- Task directions
In the records below, begin at the line that has "let cut := min" and stop after the line that has "let ue := !r.2.2"; quote those lines verbatim and nothing more.

(Saved data entries)
-- ==== Sys2Proof/Machine/Compress.lean ====
section
/-! DEFINITION. The Winnow codec, the archive container, the register jobs (chapter 13). -/

namespace Sys2Proof.Machine

open Sys2Proof

/-! ### Winnow blocks (R288 to R291) -/

/-- Pack bits into bytes from bit 0 upward, padded with zeros: at most `n` bytes. -/
def packBits : Nat → List Bool → List Byte
  | 0, _ => []
  | _, [] => []
  | n + 1, l => BitVec.ofNat 8 (((l.take 8).zipIdx).foldl (fun a p => a + bbit p.1 p.2) 0) :: packBits n (l.drop 8)

/-- VALUE of a word. -/
def wVal (w : Word) : Int := sfld w 8 24

/-- Residual of sample i under an order (R290). -/
def residual (x : List Int) (p i : Nat) : Int :=
  let v (j : Nat) : Int := x.getD j 0
  match p with
  | 0 => v i
  | 1 => v i - v (i - 1)
  | _ => v i - (2 * v (i - 1) - v (i - 2))

def zigzag (e : Int) : Nat := if 0 ≤ e then (2 * e).toNat else (-2 * e - 1).toNat

/-- Zigzag residuals of samples p on. -/
def zigs (x : List Int) (p : Nat) : List Nat := (List.range (x.length - p)).map (fun i => zigzag (residual x p (p + i)))

/-- Bits of a Rice code, and the code. -/
def riceLen (k u : Nat) : Nat := if u >>> k < 32 then u >>> k + 1 + k else 59
def riceCode (k u : Nat) : List Bool :=
  if u >>> k < 32 then List.replicate (u >>> k) true ++ [false] ++ bitsOf k u else List.replicate 32 true ++ bitsOf 27 u

/-- Bit-stream length of an order and parameter. -/
def streamLen (x : List Int) (p k : Nat) : Nat := (zigs x p).foldl (fun a u => a + riceLen k u) (24 * p)

/-- The combination with the fewest bits; the lower order, then the lower K, on a tie (R291). -/
def bestCode (x : List Int) : Nat × Nat × Nat :=
  ((List.range (min 2 x.length + 1)).flatMap (fun p => (List.range 24).map (fun k => (p, k)))).foldl
    (fun a pk => let l := streamLen x pk.1 pk.2; if l < a.2.2 then (pk.1, pk.2, l) else a) (0, 0, streamLen x 0 0)

/-- One block of at most 64 words: its bytes, and whether it is RAW. -/
def winnowBlock (ws : List Word) : List Byte × Bool :=
  let n := ws.length
  let x := ws.map wVal
  let fl := ws.map (fun w => fld w 0 8)
  let const := fl.all (fun f => decide (f = fl.headD 0))
  let b := bestCode x
  let size := 1 + (if const then 1 else n) + (b.2.2 + 7) / 8
  if size < 4 * n then
    let bits := ((x.take b.1).flatMap (fun v => bitsOf 24 (v % 2 ^ 24).toNat)) ++ (zigs x b.1).flatMap (riceCode b.2.1)
    (leBytes 1 (b.2.1 <<< 3 ||| bbit const 2 ||| b.1) ++ ((if const then fl.take 1 else fl).flatMap (leBytes 1)) ++
      packBits (b.2.2 + 8) bits, false)
  else (leBytes 1 3 ++ ws.flatMap (fun w => leBytes 4 w.toNat), true)

/-- The blocks of an entry. -/
def winnowEntry (ws : List Word) : List (List Byte × Bool) := (chunk64 64 (ws.length + 1) ws).map winnowBlock

/-! ### Decoding a block (R289, R290) -/

/-- One Rice code from a bit stream: value and rest, none where the stream ends. -/
def riceRead (k : Nat) (l : List Bool) : Option (Nat × List Bool) :=
  let q := (l.takeWhile (fun b => b)).length
  if 32 ≤ q then (if (l.drop 32).length < 27 then none else some (bitsNat ((l.drop 32).take 27), l.drop 59))
  else if l.length < q + 1 + k then none
  else some (q * 2 ^ k + bitsNat ((l.drop (q + 1)).take k), l.drop (q + 1 + k))

def unzig (u : Nat) : Int := if u % 2 = 0 then (u / 2 : Nat) else -((u / 2 + 1 : Nat) : Int)

/-- Read residual codes and rebuild values; `x` is newest first. -/
def winnowVals (p k : Nat) : Nat → List Int → List Bool → Option (List Int × List Bool)
  | 0, x, l => some (x.reverse, l)
  | n + 1, x, l => match riceRead k l with
    | none => none
    | some (u, r) =>
      let pred : Int := match p with
        | 0 => 0
        | 1 => x.getD 0 0
        | _ => 2 * x.getD 0 0 - x.getD 1 0
      winnowVals p k n ((unzig u + pred) :: x) r

/-- Decode one block of n samples: its words and the bytes left; none where it is malformed. -/
def winnowDecode (n : Nat) (l : List Byte) : Option (List Word × List Byte) := match l with
  | [] => none
  | h :: r =>
    let hv := h.toNat
    let p := hv % 4
    let k := hv / 8
    let const := hv.testBit 2
    if p = 3 then
      (if hv ≠ 3 ∨ r.length < 4 * n then none
       else some ((List.range n).map (fun i => word (leNat ((r.drop (4 * i)).take 4))), r.drop (4 * n)))
    else if 24 ≤ k ∨ n < p then none
    else
      let nf := if const then 1 else n
      let bits := bytesBits (r.drop nf)
      if r.length < nf ∨ bits.length < 24 * p then none
      else
        let warm := (List.range p).map (fun i => sext 24 (bitsNat ((bits.drop (24 * i)).take 24)))
        match winnowVals p k (n - p) warm.reverse (bits.drop (24 * p)) with
        | none => none
        | some (x, rest) =>
          let used := (bits.length - rest.length + 7) / 8
          let fl (i : Nat) : Nat := ((r.getD (if const then 0 else i) 0).toNat)
          some ((x.zipIdx).map (fun q => iword (q.1 * 256) ||| word (fl q.2)), r.drop (nf + used))

/-- Decode the blocks of an entry of n samples. -/
def winnowEntryDecode : Nat → Nat → List Byte → Option (List Word × List Byte)
  | 0, _, _ => none
  | f + 1, n, l =>
    if n = 0 then some ([], l)
    else match winnowDecode (min 64 n) l with
      | none => none
      | some (w, r) => match winnowEntryDecode f (n - min 64 n) r with
        | none => none
        | some (w', r') => some (w ++ w', r')

/-! ### The archive container (R293 to R295) -/

def pad4 (l : List Byte) : List Byte := l ++ List.replicate ((4 - l.length % 4) % 4) 0
def pad8 (l : List Byte) : List Byte := l ++ List.replicate ((8 - l.length % 8) % 8) 0

def arcHead (level base : Nat) : List Byte := [0x4B, 0x41, 0x52, 0x43, 0x01] ++ leBytes 1 level ++ leBytes 2 0 ++ leBytes 8 base
def arcEnd : List Byte := leBytes 12 0

/-- A stream is one block of a type, and decodes to the input. -/
def arcSound (ty : Nat) (l d : List Byte) : Bool :=
  decide ((d.headD 0).toNat % 8 = 1 + 2 * ty) && decide (inflate d = some l)

/-- The DEFLATE stream of a block's input: the shortest of the engine's coding with dynamic codes, its coding with fixed codes and stored
blocks (R294); of equal lengths the first of these (DESIGN CHOICE, log entry 208). -/
def arcCode (level : Nat) (l : List Byte) : List Byte :=
  let c (fixed : Bool) : List (List Byte) :=
    (if arcSound (if fixed then 1 else 2) l (Config.archiveBytes fixed level l) then [Config.archiveBytes fixed level l] else [])
  let shorter (a b : List Byte) : List Byte := if b.length < a.length then b else a
  match c false ++ c true ++ [storedBytes l] with
  | [] => storedBytes l
  | a :: r => r.foldl shorter a

/-- One block record. -/
def arcBlock (level : Nat) (l : List Byte) : List Byte :=
  let d := arcCode level l
  pad4 (leBytes 4 l.length ++ leBytes 4 d.length ++ leBytes 4 (crc32 l) ++ d)

/-- Code blocks into room bytes, keeping 12 for the end record, and at most `n` blocks: bytes, input left, blocks made,
whether the region was full. -/
def arcRun (level room : Nat) : Nat → List Byte → List (List Byte) → Nat → List Byte × Nat × Bool
  | 0, out, _, k => (out, k, false)
  | _, out, [], k => (out, k, false)
  | n + 1, out, b :: r, k =>
    let x := arcBlock level b
    if room < out.length + x.length + 12 then (out, k, true) else arcRun level room n (out ++ x) r (k + 1)

/-- A whole container, without a limit. -/
def arcWhole (level base : Nat) (l : List Byte) : List Byte :=
  let bs := chunk64 65536 (l.length + 1) l
  bs.foldl (fun a b => a ++ arcBlock level b) (arcHead level base) ++ arcEnd

/-! ### Register jobs (R300 to R302) -/

def jobBank (a : Nat) : Nat := a / 2 ^ 21
def jobOff (a : Nat) : Nat := a % 2 ^ 21

/-- The parameter check of a job at GO. -/
def jobCheck (s : State) (j : Job) (ok : Bool) : Nat :=
  if !ok ∨ 12 ≤ jobBank j.src ∨ 12 ≤ jobBank j.dst ∨ j.slen = 0 ∨ j.dlen = 0 ∨ 2 ^ 21 < jobOff j.src + j.slen ∨
      2 ^ 21 < jobOff j.dst + j.dlen then stBadParam
  else if bankOwner s (jobBank j.src) ≠ ownCmp ∨ bankOwner s (jobBank j.dst) ≠ ownCmp then stNotPermitted
  else stOk

/-- A job has ended: its registers, counters and causes. -/
def jobEnd (e : Eng) (status : Nat) : Eng := { e with job := none, done := true, status := status }
def jobRaise (bit status : Nat) (s : State) : State :=
  let s := raise .cmp 0 bit s
  memSync (if status = stOk then s else raise .cmp 0 3 (bump 0xC03C 1 s))

/-- Start a job on an engine, or fail it at GO. -/
def jobStart (j : Job) (st bit : Nat) (set : Eng → State → State) (s : State) : State :=
  if st = stOk then set { job := some j } s else jobRaise bit st (set (jobEnd {} st) s)

def setArc (e : Eng) (s : State) : State := { s with arc := e }
def setDcmp (e : Eng) (s : State) : State := { s with dcmp := e }

/-- The latched registers of an archive job, and of a decompressor job. -/
def arcJob (s : State) : Job := ⟨(rg s 0xC060).toNat, (rg s 0xC064).toNat, (rg s 0xC068).toNat, (rg s 0xC06C).toNat, af s 0xC070 4 4, 0, 0, false⟩
def dcmpJob (s : State) : Job := ⟨(rg s 0xC080).toNat, (rg s 0xC084).toNat, (rg s 0xC088).toNat, (rg s 0xC08C).toNat, af s 0xC090 4 2,
  (rg s 0xC0A0).toNat, (rg s 0xC0A4).toNat, false⟩

/-- A firmware job, or an offload's, has run n blocks and ended with a status (R299, R301): the counter of its engine. -/
def fwJob (a n st : Nat) (s : State) : State :=
  let s := bump a n s
  if st = stOk then s else raise .cmp 0 3 (bump 0xC03C 1 s)

/-- Blocks of 65,536 bytes. -/
def arcCount (l : List Byte) : Nat := (l.length + 65535) / 65536

/-- A write of ARC_CTRL. -/
def arcCtrl (w : Word) (s : State) : State :=
  if s.arc.job.isSome then
    let s := if bit w 1 then { s with arc := { s.arc with job := s.arc.job.map (fun j => { j with cancel := true }) } } else s
    if bit w 0 ∨ bit w 1 = false then pgError .cmp 0 stBusy s else s
  else
    let s := setRg 0xC070 (w &&& 0xF0#32) s
    if bit w 0 then
      let j := arcJob s
      jobStart j (jobCheck s j (decide (1 ≤ j.par) && decide (j.par ≤ 9) && decide (256 ≤ j.dlen))) 0 setArc s
    else s

/-- A write of DCMP_CTRL. -/
def dcmpCtrl (w : Word) (s : State) : State :=
  if s.dcmp.job.isSome then
    let s := if bit w 1 then { s with dcmp := { s.dcmp with job := s.dcmp.job.map (fun j => { j with cancel := true }) } } else s
    if bit w 0 ∨ bit w 1 = false then pgError .cmp 0 stBusy s else s
  else
    let s := setRg 0xC090 (w &&& 0x30#32) s
    if bit w 0 then
      let j := dcmpJob s
      jobStart j (jobCheck s j (decide (j.par ≤ 1))) 1 setDcmp s
    else s

def execArcGo (_ : Path) (w : Word) (s : State) : Host.Outcome State Fault Refusal := .next (direct .cmp 0 (arcCtrl (w ||| 1#32)) s)
def execArcCancel (_ : Path) (s : State) : Host.Outcome State Fault Refusal := .next (direct .cmp 0 (arcCtrl 2#32) s)
def execDcmpGo (_ : Path) (w : Word) (s : State) : Host.Outcome State Fault Refusal := .next (direct .cmp 0 (dcmpCtrl (w ||| 1#32)) s)
def execDcmpCancel (_ : Path) (s : State) : Host.Outcome State Fault Refusal := .next (direct .cmp 0 (dcmpCtrl 2#32) s)

/-- An archive job ends (R295, R298, R300): cancelled after a number of blocks, at the block with an uncorrectable word of its source, or
with what the region takes. -/
def arcFinish (blocks : Nat) (ecc : ReadEcc) (j : Job) (s : State) : State :=
  let ecc := eccRead (jobBank j.src) (jobOff j.src) j.slen ecc s
  let s := eccCorr ecc.corr s
  let l := memBytes s (jobBank j.src) (jobOff j.src) j.slen
  let bs := chunk64 65536 (l.length + 1) l
  let ueAt := if ecc.ue then ecc.off / 65536 else bs.length
  let cut := min ueAt (if j.cancel then min blocks bs.length else bs.length)
  let r := arcRun j.par j.dlen cut (arcHead j.par (jobOff j.src)) bs 0
  let ue := !r.2.2 && decide (r.2.1 = ueAt) && decide (ueAt < bs.length)
  let st := if r.2.2 then stOutFull else if ue then stHwFault else if r.2.1 < bs.length then stCancelled else stOk
  let out := r.1 ++ arcEnd
  let s := memStore (jobBank j.dst) (jobOff j.dst) out s
  let s := if ue then eccFound (jobBank j.src) (jobOff j.src + ecc.off) 2 s else s
  let e : Eng := { job := none, done := true, status := st, blocks := min r.2.1 65535, consumed := jobOff j.src + min l.length (65536 * r.2.1), produced := out.length }
  jobRaise 0 st (bump 0xC030 r.2.1 (setArc e s))

def execArcJobEnd (blocks : Nat) (ecc : ReadEcc) (s : State) : Host.Outcome State Fault Refusal := match s.arc.job with
  | some j => if live s then .next (arcFinish blocks ecc j s) else .next s
  | none => .next s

- Task output
  let cut := min ueAt (if j.cancel then min blocks bs.length else bs.length)
  let r := arcRun j.par j.dlen cut (arcHead j.par (jobOff j.src)) bs 0
  let ue := !r.2.2 && decide (r.2.1 = ueAt) && decide (ueAt < bs.length)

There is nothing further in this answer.